Swift later said, "We suddenly realized what was keeping [the author's] message - his good message - from getting across, and it hit us like a bombshell," in a 1994 interview for the National Council of Teachers of English. She went on to say, "It was the pronouns! They were overwhelmingly masculine-gendered."
Swift and Miller realized that masculine nouns in English are often used to generalize both male and females, often to the point of ignoring females. This led Swift and Miller to wage what The New York Times would later call "a forceful campaign against what many considered sexist language."

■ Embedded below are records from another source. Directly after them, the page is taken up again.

-- ==== Sys2Proof/Laws/Contact.lean ====
section
/-! SUPPORT. The two intervals of the loss of contact: where the one of R92 ends, and when the one of R93 runs. -/

namespace Sys2Proof.Machine

variable (s : State)

theorem mem_peerNumbers (k : Station) : k ∈ s.peerNumbers ↔ k ≠ s.me := by
  have all : ∀ k : Station, k ∈ allStations := by decide
  unfold State.peerNumbers
  rw [List.mem_filter, bne_iff_ne]
  exact and_iff_right (all k)

/-- The greatest of the times of a list, from a time on. -/
theorem foldl_max {α : Type} (f : α → Nat) : ∀ (l : List α) (a : Nat),
    a ≤ l.foldl (fun t k => max t (f k)) a ∧ (∀ k ∈ l, f k ≤ l.foldl (fun t k => max t (f k)) a) ∧
    (l.foldl (fun t k => max t (f k)) a = a ∨ ∃ k ∈ l, l.foldl (fun t k => max t (f k)) a = f k)
  | [], a => ⟨Nat.le_refl _, fun _ h => (nomatch h), .inl rfl⟩
  | x :: l, a => by
    obtain ⟨h1, h2, h3⟩ := foldl_max f l (max a (f x))
    rw [List.foldl_cons]
    refine ⟨Nat.le_trans (Nat.le_max_left ..) h1, fun k hk => ?_, ?_⟩
    · rcases List.mem_cons.1 hk with e | m
      · subst e; exact Nat.le_trans (Nat.le_max_right ..) h1
      · exact h2 k m
    · rcases h3 with h3 | ⟨k, m, h3⟩
      · rcases Nat.le_total a (f x) with h | h
        · exact .inr ⟨x, List.mem_cons_self .., h3.trans (Nat.max_eq_right h)⟩
        · exact .inl (h3.trans (Nat.max_eq_left h))
      · exact .inr ⟨k, List.mem_cons_of_mem _ m, h3⟩

/-- The interval of R92 ends T_isolate after the later of the event that armed the rule and the last arrival record of any peer. -/
theorem contactDeadline_armed (a : Nat) (h : s.mu.armedAt = some a) : ∃ last, s.contactDeadline = some (last + s.image.tIsolate) ∧ a ≤ last ∧
    (∀ (k : Station) (x : Nat), k ≠ s.me → s.mu.peers[k].lastAccepted = some x → x ≤ last) ∧
    (last = a ∨ ∃ k : Station, k ≠ s.me ∧ s.mu.peers[k].lastAccepted = some last) := by
  obtain ⟨-, h2, h3⟩ := foldl_max (fun k : Station => s.mu.peers[k].lastAccepted.getD 0) s.peerNumbers 0
  refine ⟨max a s.lastArrival, by unfold State.contactDeadline; rw [h]; rfl, Nat.le_max_left .., fun k x hk e => ?_, ?_⟩
  · refine Nat.le_trans ?_ (Nat.le_max_right ..)
    have := h2 k ((mem_peerNumbers s k).2 hk)
    rw [e] at this
    exact this
  · rcases Nat.le_total s.lastArrival a with le | le
    · exact .inl (Nat.max_eq_left le)
    · rw [Nat.max_eq_right le]
      rcases h3 with h3 | ⟨k, m, h3⟩
      · exact .inl (by have : s.lastArrival = 0 := h3; omega)
      · have e : s.lastArrival = (s.mu.peers[k].lastAccepted).getD 0 := h3
        cases c : s.mu.peers[k].lastAccepted with
        | none => rw [c] at e; exact .inl (by have : s.lastArrival = 0 := e; omega)
        | some x => rw [c] at e; exact .inr ⟨k, (mem_peerNumbers s k).1 m, by rw [c]; exact congrArg some e.symm⟩

theorem contactDeadline_disarmed (h : s.mu.armedAt = none) : s.contactDeadline = none := by
  unfold State.contactDeadline; rw [h]; rfl

theorem any_peers (p : PeerRecord → Bool) : s.mu.peers.toList.any p = true ↔ ∃ k : Station, p s.mu.peers[k] = true := by
  simp only [List.any_eq_true, Vector.mem_toList_iff, Vector.mem_iff_getElem]
  constructor
  · rintro ⟨r, ⟨i, hi, e⟩, h⟩; exact ⟨⟨i, hi⟩, by subst e; exact h⟩
  · rintro ⟨k, h⟩; exact ⟨_, ⟨k.val, k.isLt, rfl⟩, h⟩

theorem all_peers (p : PeerRecord → Bool) : s.mu.peers.toList.all p = true ↔ ∀ k : Station, p s.mu.peers[k] = true := by
  simp only [List.all_eq_true, Vector.mem_toList_iff, Vector.mem_iff_getElem]
  constructor
  · exact fun h k => h _ ⟨k.val, k.isLt, rfl⟩
  · rintro h r ⟨i, hi, e⟩; subst e; exact h ⟨i, hi⟩

/-- The condition of R93. -/
theorem notHeard_iff : s.notHeard = true ↔ (s.mu.linkState = .joining ∨ s.mu.linkState = .joined) ∧
    (∃ k : Station, s.mu.peers[k].state = .present) ∧
    ∀ (k : Station) (heard : StationSet), s.mu.peers[k].state = .present → s.mu.peers[k].heardSet = some heard → heard[s.me] = false := by
  unfold State.notHeard State.takesPart
  rw [Bool.and_eq_true, Bool.and_eq_true, Bool.or_eq_true, beq_iff_eq, beq_iff_eq, any_peers, all_peers, and_assoc]
  refine and_congr_right fun _ => and_congr (exists_congr fun k => beq_iff_eq) (forall_congr' fun k => ?_)
  rw [Bool.or_eq_true, bne_iff_ne]
  cases s.mu.peers[k].heardSet with
  | none => exact ⟨fun _ _ _ e => (nomatch e), fun _ => .inr rfl⟩
  | some set =>
    dsimp only
    rw [Bool.not_eq_true']
    exact ⟨fun h x p e => h.elim (fun n => absurd p n) (fun r => Option.some.inj e ▸ r),
      fun h => (Decidable.em (s.mu.peers[k].state = .present)).elim (fun p => .inr (h set p rfl)) .inl⟩

end Sys2Proof.Machine
end

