-- ==== Sys2Proof/Laws/Drive.lean ====
section
/-! SUPPORT. What the Program Drive's evaluation writes: the drained mark, the requests and the program claims (R122, R125 to R130). -/

namespace Sys2Proof.Machine

variable {s : State}

theorem withdrawUnneeded_claimed (resource : Resource) (held wanted : Option Nat) (s : State) :
    Claimed s (withdrawUnneeded resource held wanted s) := by
  unfold withdrawUnneeded
  split
  · exact withdraw_claimed _ _ _
  · exact .refl s

theorem requestNeeded_claimed (resource : Resource) (held wanted : Option Nat) (s : State) :
    Claimed s (requestNeeded resource held wanted s) := by
  unfold requestNeeded
  split
  · split
    · exact .refl s
    · exact request_claimed _ _
  · exact .refl s

/-- The program claims the drive has requested or withdrawn: the Own Claim Unit, the Claim Table and the three marks are written (R129, R130). -/
theorem updateProgramClaims_writes (s : State) : updateProgramClaims s = { s with
    oc := (updateProgramClaims s).oc, ct := (updateProgramClaims s).ct
    pd := { s.pd with
      heatClaim := (updateProgramClaims s).pd.heatClaim
      fillClaim := (updateProgramClaims s).pd.fillClaim
      drainClaim := (updateProgramClaims s).pd.drainClaim } } := by
  unfold updateProgramClaims
  split
  · rfl
  · have c := (((((withdrawUnneeded_claimed .heat s.pd.heatClaim s.heatWanted s).trans
      (withdrawUnneeded_claimed .fill s.pd.fillClaim (if s.pd.fillRequest then some 1 else none) _)).trans
      (withdrawUnneeded_claimed .drain s.pd.drainClaim (if s.pd.drainRequest then some 1 else none) _)).trans
      (requestNeeded_claimed .heat s.pd.heatClaim s.heatWanted _)).trans
      (requestNeeded_claimed .fill s.pd.fillClaim (if s.pd.fillRequest then some 1 else none) _)).trans
      (requestNeeded_claimed .drain s.pd.drainClaim (if s.pd.drainRequest then some 1 else none) _)
    dsimp only
    rw [c.pd]
    exact congrArg (fun t : State => { t with pd := { s.pd with
      heatClaim := s.heatWanted
      fillClaim := if s.pd.fillRequest then some 1 else none
      drainClaim := if s.pd.drainRequest then some 1 else none } }) c

/-- LEVEL_LOW dry in DRAIN_DOWN sets the drained mark; nothing clears it here (R126). -/
theorem judgeDrained_marks (s : State) :
    judgeDrained s = { s with pd := { s.pd with drained := s.pd.drained || (s.pd.phase == .drainDown && s.dry .levelLow) } } := by
  unfold judgeDrained
  split
  · rename_i h
    rw [h.2, h.1]
    simp
  · rename_i h
    have : (s.pd.phase == .drainDown && s.dry .levelLow) = false := by
      cases e : (s.pd.phase == .drainDown && s.dry .levelLow) with
      | false => rfl
      | true => simp at e; exact absurd e h
    rw [this, Bool.or_false]

/-- No HOLD indication: no record of any owner is a HOLD (R7). -/
theorem holdIndication_iff : s.holdIndication = false ↔ ∀ (k : Station), ∀ r ∈ s.ct[k].records, r.resource ≠ .hold := by
  constructor
  · intro h k r m e
    have : s.holdIndication = true := by
      unfold State.holdIndication
      rw [List.any_eq_true]
      exact ⟨s.ct[k], by simp, List.any_eq_true.2 ⟨r, m, by simp [e]⟩⟩
    rw [h] at this; cases this
  · intro h
    cases e : s.holdIndication with
    | false => rfl
    | true =>
      unfold State.holdIndication at e
      obtain ⟨x, hx, e⟩ := List.any_eq_true.1 e
      obtain ⟨r, m, w⟩ := List.any_eq_true.1 e
      rw [Vector.mem_toList_iff, Vector.mem_iff_getElem] at hx
      obtain ⟨i, hi, rfl⟩ := hx
      exact absurd (by simpa using w) (h ⟨i, hi⟩ r m)

end Sys2Proof.Machine
end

=== "Desexing the English Language" ===
After this realization, Swift and Miller began to explore and promote awareness of the ways in which the English Language is gender biased towards men.
The next year, Swift and Miller published an article titled "Desexing the English Language" in the inaugural issue of the magazine Ms., which had been run as an insert in the New York Magazine on December 6, 1971. Swift would later remark that the public response to this article received both praise and ridicule. Soon after, in April 1972, they went on to publish "One Small Step for Genkind" in The New York Times Magazine. Other articles were eventually published in The Washington Post and, over the years, in many additional national periodicals.

=== Words and Women ===
Swift and Miller's work culminated in their publishing of the book Words and Women in 1976 by Doubleday, which Women's Media Center called "a world-changing book".

=== The Handbook of Nonsexist Writing ===
In 1980 Swift and Miller wrote The Handbook of Nonsexist Writing and had it published by Lippincott & Crowell and in 1988 by HarperCollins.
Senator Chris Dodd later said that this handbook is "still considered the standard reference guide on how to correctly utilize language in order to properly address and speak of women."

==Activism==
In 1977, Swift became an associate of the Women's Institute for Freedom of the Press (WIFP).

==Burial==
Miller was buried in Madison, Connecticut and was later joined by Swift, upon Swift's own death in 2011.

==Legacy==
Because of their efforts, the Hartford Courant later titled Swift and Miller as "leaders in the women's movement of the 1970s" and a duo who "took on the pronoun he [...] along with the rest of what they and other feminists considered male-biased language in countless articles and speeches as well as in their books." Eventually people became aware of the "implicit discrimination in" the English language and "writing and speaking without using masculine-gender words" began to catch on. Furthermore, some of Swift and Miller’s actual proposals for non sexist language eventually found their way into everyday usage. For example, according to the St. Paul Pioneer Press, "Some of the authors' proposals gained traction. Many newspapers, textbooks and public speakers avoid "fireman" and "stewardess" nowadays."

Swift and Miller’s personal papers and records are kept in the Special Collections and University Archives at the University of Oregon in Eugene, Oregon.